The overarching aim of this project is to facilitate the measurement of metabolic fluxes on
muti-tissue and whole-body levels by tracing multiple isotope tracers. Knowledge of
metabolic fluxes offers dual benefits of laying a solid foundation for understanding and controlling
metabolism. To effectively achieve this computationally intensive goal, our teams at UCLA and
Stevens will combine deep learning with analytical, stable isotope tracing, and simulation
techniques. Using multilayer neural networks, we will develop deep learning models that predict
metabolic fluxes from the isotope labeling patterns of metabolites.

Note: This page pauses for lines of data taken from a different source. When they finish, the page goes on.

-- ==== Sys2Proof/Syntax.lean ====
section
/-! DEFINITION. The commands of the module: one constructor per row of spec/opcode_table.json, an operation the
module is asked for or an event that reaches it. The table gives its rows no operands; the operands here are what
the rule of each row reads from outside. The first operand `t` of every command is the instant it happens at, in ps
of the reference oscillator (R16), and `rx` is a received datagram (notes/assumptions/3.md). -/

namespace Sys2Proof

open Sys2Proof.Machine
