/-- Rows of the dictionary, part 10. -/
def dictRows10 : List Row := [
  ⟨"TX_STATUS", E.TX_STATUS, 8, 63, .u8, .ro, .any, false⟩,
  ⟨"AIN_MODE", E.AIN_MODE, 80, 1, .u8, .rw, (.rng 0 3), false⟩,
  ⟨"AIN_LO", E.AIN_LO, 80, 2, .f32, .rws, .f32, false⟩,
  ⟨"AIN_HI", E.AIN_HI, 80, 3, .f32, .rws, .f32, false⟩,
  ⟨"AIN_UNCERT", E.AIN_UNCERT, 80, 4, .f32, .rw, .f32min0, false⟩,
  ⟨"AIN_FILTER", E.AIN_FILTER, 80, 5, .u16, .rw, (.rng 0 10000), false⟩,
  ⟨"AIN_VALUE", E.AIN_VALUE, 80, 6, .f32, .ro, .any, false⟩,
  ⟨"AIN_RAW", E.AIN_RAW, 80, 7, .i32, .ro, .any, false⟩,
  ⟨"AIN_TICK", E.AIN_TICK, 80, 8, .tick, .ro, .any, false⟩,
  ⟨"AIN_STATUS", E.AIN_STATUS, 80, 9, .u8, .ro, .any, false⟩,
  ⟨"AIN_TERMINAL", E.AIN_TERMINAL, 80, 10, .u8, .ro, .any, false⟩,
  ⟨"AIN_MOVED_TO", E.AIN_MOVED_TO, 80, 11, .u8, .ro, .any, false⟩,
  ⟨"ROPE_ENABLE", E.ROPE_ENABLE, 16, 1, .u8, .rw, (.rng 0 1), false⟩,
  ⟨"ROPE_WET_KOHM", E.ROPE_WET_KOHM, 16, 2, .u16, .rw, (.rng 1 10000), false⟩,
  ⟨"ROPE_PERSIST", E.ROPE_PERSIST, 16, 3, .u8, .rw, (.rng 1 64), false⟩,
  ⟨"ROPE_BRANCHES", E.ROPE_BRANCHES, 16, 4, .u64, .rw, .any, false⟩,
  ⟨"ROPE_KOHM", E.ROPE_KOHM, 16, 5, .u32, .ro, .any, false⟩,
  ⟨"ROPE_STATE", E.ROPE_STATE, 16, 6, .u8, .ro, .any, false⟩,
  ⟨"ANGLE_MODE", E.ANGLE_MODE, 8, 1, .u8, .rw, (.rng 0 2), false⟩,
  ⟨"ANGLE_CPR", E.ANGLE_CPR, 8, 2, .u32, .rw, (.rng 1 4294967295), false⟩,
  ⟨"ANGLE_COUNT", E.ANGLE_COUNT, 8, 3, .u32, .ro, .any, false⟩,
  ⟨"ANGLE_SPEED", E.ANGLE_SPEED, 8, 4, .f32, .ro, .any, false⟩,
  ⟨"ANGLE_FAULT_NOW", E.ANGLE_FAULT_NOW, 8, 5, .u8, .ro, .any, false⟩,
  ⟨"MAINS_VRMS_L1", E.MAINS_VRMS_L1, 1, 1, .f32, .ro, .any, false⟩,
  ⟨"MAINS_VRMS_L2", E.MAINS_VRMS_L2, 1, 2, .f32, .ro, .any, false⟩,
  ⟨"MAINS_VRMS_L3", E.MAINS_VRMS_L3, 1, 3, .f32, .ro, .any, false⟩,
  ⟨"MAINS_ROTATION", E.MAINS_ROTATION, 1, 4, .u8, .ro, .any, false⟩,
  ⟨"SFE_LATCHES", E.SFE_LATCHES, 1, 1, .u16, .w1c, .any, false⟩,
  ⟨"COOLANT_RHO", E.COOLANT_RHO, 1, 1, .u16, .rw, (.rng 500 2000), false⟩,
  ⟨"COOLANT_CP", E.COOLANT_CP, 1, 2, .u16, .rw, (.rng 1000 5000), false⟩,
  ⟨"PLANT_MARGIN", E.PLANT_MARGIN, 1, 3, .u8, .rw, (.rng 50 100), false⟩,
  ⟨"PLANT_CAPACITY", E.PLANT_CAPACITY, 1, 4, .u32, .ro, .any, false⟩,
  ⟨"BUDGET_SLEW", E.BUDGET_SLEW, 1, 5, .u32, .rw, (.rng 1 16000), false⟩,
  ⟨"FLOW_LOW_PCT", E.FLOW_LOW_PCT, 1, 6, .u8, .rw, (.rng 1 100), false⟩,
  ⟨"FLOW_STOP_PCT", E.FLOW_STOP_PCT, 1, 7, .u8, .rw, (.rng 1 100), false⟩,
  ⟨"FLOW_STOP_TICKS", E.FLOW_STOP_TICKS, 1, 8, .u16, .rw, (.rng 1 10000), false⟩,
  ⟨"FLOW_RECOVER_PCT", E.FLOW_RECOVER_PCT, 1, 9, .u8, .rw, (.rng 1 100), false⟩,
  ⟨"FLOW_RECOVER_TICKS", E.FLOW_RECOVER_TICKS, 1, 10, .u16, .rw, (.rng 1 65535), false⟩,
  ⟨"FLOW_TREND_TICKS", E.FLOW_TREND_TICKS, 1, 11, .u16, .rw, (.rng 10 65535), false⟩,
  ⟨"FLOW_TREND_HORIZON", E.FLOW_TREND_HORIZON, 1, 12, .u32, .rw, (.rng 1 1000000), false⟩,
  ⟨"TREND_RETURN_MARGIN", E.TREND_RETURN_MARGIN, 1, 13, .u16, .rw, (.rng 1 1024), false⟩,
  ⟨"COAST_CAP", E.COAST_CAP, 1, 14, .u16, .rw, .any, false⟩,
  ⟨"PLANT_CUT_HOLD", E.PLANT_CUT_HOLD, 1, 15, .u8, .rw, (.rng 4 255), false⟩,
  ⟨"PLANT_CUT_SLEW", E.PLANT_CUT_SLEW, 1, 16, .u8, .rw, .any, false⟩,
  ⟨"PLANT_LIFT_GAP", E.PLANT_LIFT_GAP, 1, 17, .u16, .rw, (.rng 1 65535), false⟩,
  ⟨"LEAK_SUSPECT_ACT", E.LEAK_SUSPECT_ACT, 1, 18, .u8, .rw, (.rng 0 1), false⟩,
  ⟨"LEAK_CLOSE_MAX", E.LEAK_CLOSE_MAX, 1, 19, .u32, .rw, (.rng 1 1000000), false⟩,
  ⟨"PLANT_LATCHES", E.PLANT_LATCHES, 1, 20, .u16, .w1c, .any, false⟩,
  ⟨"BR_ENABLE", E.BR_ENABLE, 40, 1, .u8, .rw, (.rng 0 1), false⟩,
  ⟨"BR_SUPPLY_T", E.BR_SUPPLY_T, 40, 2, .u64, .rws, .any, false⟩]

/-- Rows of the dictionary, part 11. -/
def dictRows11 : List Row := [
  ⟨"BR_RETURN_T", E.BR_RETURN_T, 40, 3, .u64, .rws, .any, false⟩,
  ⟨"BR_SUPPLY_FLOW", E.BR_SUPPLY_FLOW, 40, 4, .u64, .rws, .any, false⟩,
  ⟨"BR_RETURN_FLOW", E.BR_RETURN_FLOW, 40, 5, .u64, .rws, .any, false⟩,
  ⟨"BR_FLOW_SET", E.BR_FLOW_SET, 40, 6, .u16, .rw, .any, false⟩,
  ⟨"BR_RETURN_LIMIT", E.BR_RETURN_LIMIT, 40, 7, .i16, .rw, .any, false⟩,
  ⟨"BR_PUMP_SET", E.BR_PUMP_SET, 40, 8, .u8, .rw, (.rngOr 0 7 255), false⟩,
  ⟨"BR_ISO_VALVE", E.BR_ISO_VALVE, 40, 9, .u8, .rws, (.rngOr 0 47 255), false⟩,
  ⟨"BR_ISO_CLOSE", E.BR_ISO_CLOSE, 40, 10, .u8, .rws, (.rng 0 1), false⟩,
  ⟨"BR_SAFE_KW", E.BR_SAFE_KW, 40, 11, .u16, .rw, .any, false⟩,
  ⟨"BR_STATE", E.BR_STATE, 40, 12, .u8, .ro, .any, false⟩,
  ⟨"BR_CMD", E.BR_CMD, 40, 13, .u8, .wo, .any, false⟩,
  ⟨"BR_FLOW", E.BR_FLOW, 40, 14, .brk16, .ro, .any, false⟩,
  ⟨"BR_HEAT", E.BR_HEAT, 40, 15, .u16, .ro, .any, false⟩,
  ⟨"HX_ENABLE", E.HX_ENABLE, 16, 1, .u8, .rw, (.rng 0 1), false⟩,
  ⟨"HX_RATED_KW", E.HX_RATED_KW, 16, 2, .u16, .rw, .any, false⟩,
  ⟨"HX_PRIMARY_T", E.HX_PRIMARY_T, 16, 3, .u64, .rw, .any, false⟩,
  ⟨"HX_PRIMARY_MAX", E.HX_PRIMARY_MAX, 16, 4, .i16, .rw, .any, false⟩,
  ⟨"HX_STATE", E.HX_STATE, 16, 5, .u8, .ro, .any, false⟩,
  ⟨"HX_FANS", E.HX_FANS, 16, 6, .u32, .rw, .any, false⟩,
  ⟨"PS_ENABLE", E.PS_ENABLE, 8, 1, .u8, .rw, (.rng 0 1), false⟩,
  ⟨"PS_PUMPS", E.PS_PUMPS, 8, 2, .u8, .rws, (.rng 1 3), false⟩,
  ⟨"PS_RUN_COUNT", E.PS_RUN_COUNT, 8, 3, .u8, .rws, (.rng 1 3), false⟩,
  ⟨"PS_ENGINE", E.PS_ENGINE, 8, 4, .u16, .rws, (.rngOr 0 255 65535), false⟩,
  ⟨"PS_ROTATE_TURNS", E.PS_ROTATE_TURNS, 8, 5, .u32, .rw, .any, false⟩,
  ⟨"PS_START_GAP_MS", E.PS_START_GAP_MS, 8, 6, .u16, .rw, .any, false⟩,
  ⟨"PS_START_MS", E.PS_START_MS, 8, 7, .u16, .rw, (.rng 100 60000), false⟩,
  ⟨"PS_START_SPEED", E.PS_START_SPEED, 8, 8, .u16, .rw, .any, false⟩,
  ⟨"PS_TREND_FLOOR", E.PS_TREND_FLOOR, 8, 9, .u16, .rw, .any, false⟩,
  ⟨"PS_LEAD", E.PS_LEAD, 8, 10, .u8, .ro, .any, false⟩,
  ⟨"PS_CMD", E.PS_CMD, 8, 11, .u8, .wo, .any, false⟩,
  ⟨"PUMP_PORT", E.PUMP_PORT, 24, 1, .u8, .rws, (.rng 0 7), false⟩,
  ⟨"PUMP_RX", E.PUMP_RX, 24, 2, .u8, .rws, .any, false⟩,
  ⟨"PUMP_TX", E.PUMP_TX, 24, 3, .u8, .rws, (.rng 0 63), false⟩,
  ⟨"PUMP_RUN_CMD_BIT", E.PUMP_RUN_CMD_BIT, 24, 4, .u16, .rws, (.rng 0 511), false⟩,
  ⟨"PUMP_RUN_STAT_BIT", E.PUMP_RUN_STAT_BIT, 24, 5, .u16, .rws, (.rng 0 511), false⟩,
  ⟨"PUMP_FAULT_STAT_BIT", E.PUMP_FAULT_STAT_BIT, 24, 6, .u16, .rws, (.rng 0 511), false⟩,
  ⟨"PUMP_ROLE", E.PUMP_ROLE, 24, 7, .u8, .ro, .any, false⟩,
  ⟨"PUMP_RUN_TURNS", E.PUMP_RUN_TURNS, 24, 8, .u64, .ro, .any, false⟩,
  ⟨"PUMP_TRIPS", E.PUMP_TRIPS, 24, 9, .u64, .ro, .any, false⟩,
  ⟨"COOL_INLET_T", E.COOL_INLET_T, 1, 1, .i16, .ro, .any, false⟩,
  ⟨"COOL_OUTLET_T", E.COOL_OUTLET_T, 1, 2, .i16, .ro, .any, false⟩,
  ⟨"COOL_DIE_T", E.COOL_DIE_T, 1, 3, .i16, .ro, .any, false⟩,
  ⟨"COOL_BOARD_T", E.COOL_BOARD_T, 1, 4, .i16, .ro, .any, false⟩,
  ⟨"COOL_QUARANTINE", E.COOL_QUARANTINE, 1, 5, .u32, .ro, .any, false⟩,
  ⟨"IFAN_LAW_TARGET", E.IFAN_LAW_TARGET, 1, 6, .u16, .ro, .any, false⟩,
  ⟨"DIE_CEILING_EFFECTIVE", E.DIE_CEILING_EFFECTIVE, 1, 7, .u16, .ro, .any, false⟩,
  ⟨"COOL_LATCHES", E.COOL_LATCHES, 1, 8, .u16, .w1c, .any, false⟩,
  ⟨"LOG_NEXT", E.LOG_NEXT, 1, 1, .u32, .ro, .any, false⟩,
  ⟨"LOG_STACK", E.LOG_STACK, 1, 2, .u8, .ro, .any, false⟩,
  ⟨"LOG_SPARE_PAGES", E.LOG_SPARE_PAGES, 1, 3, .u16, .ro, .any, false⟩]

With the augmented flux
determination capability, we will impart quantitative systems-level knowledge of metabolism in
individual and across tissues in co-cultures and animals.

## Key facts

- **NIH application ID:** 10791521
- **Project number:** 1R21AT012694-01
- **Recipient organization:** UNIVERSITY OF CALIFORNIA LOS ANGELES
- **Principal Investigator:** Pin-Kuang Lai
- **Activity code:** R21 (R01, R21, SBIR, etc.)
- **Funding institute:** NIH
- **Fiscal year:** 2024
- **Award amount:** $230,296
- **Award type:** 1
- **Project period:** 2024-07-17 → 2026-04-30

## Primary source

NIH RePORTER: https://reporter.nih.gov/project-details/10791521

## Citation

> US National Institutes of Health, RePORTER application 10791521, Whole-body-level metabolic flux quantitation by machine learning (1R21AT012694-01). Retrieved via AI Analytics 2026-05-27 from https://api.ai-analytics.org/grant/nih/10791521. Licensed CC0.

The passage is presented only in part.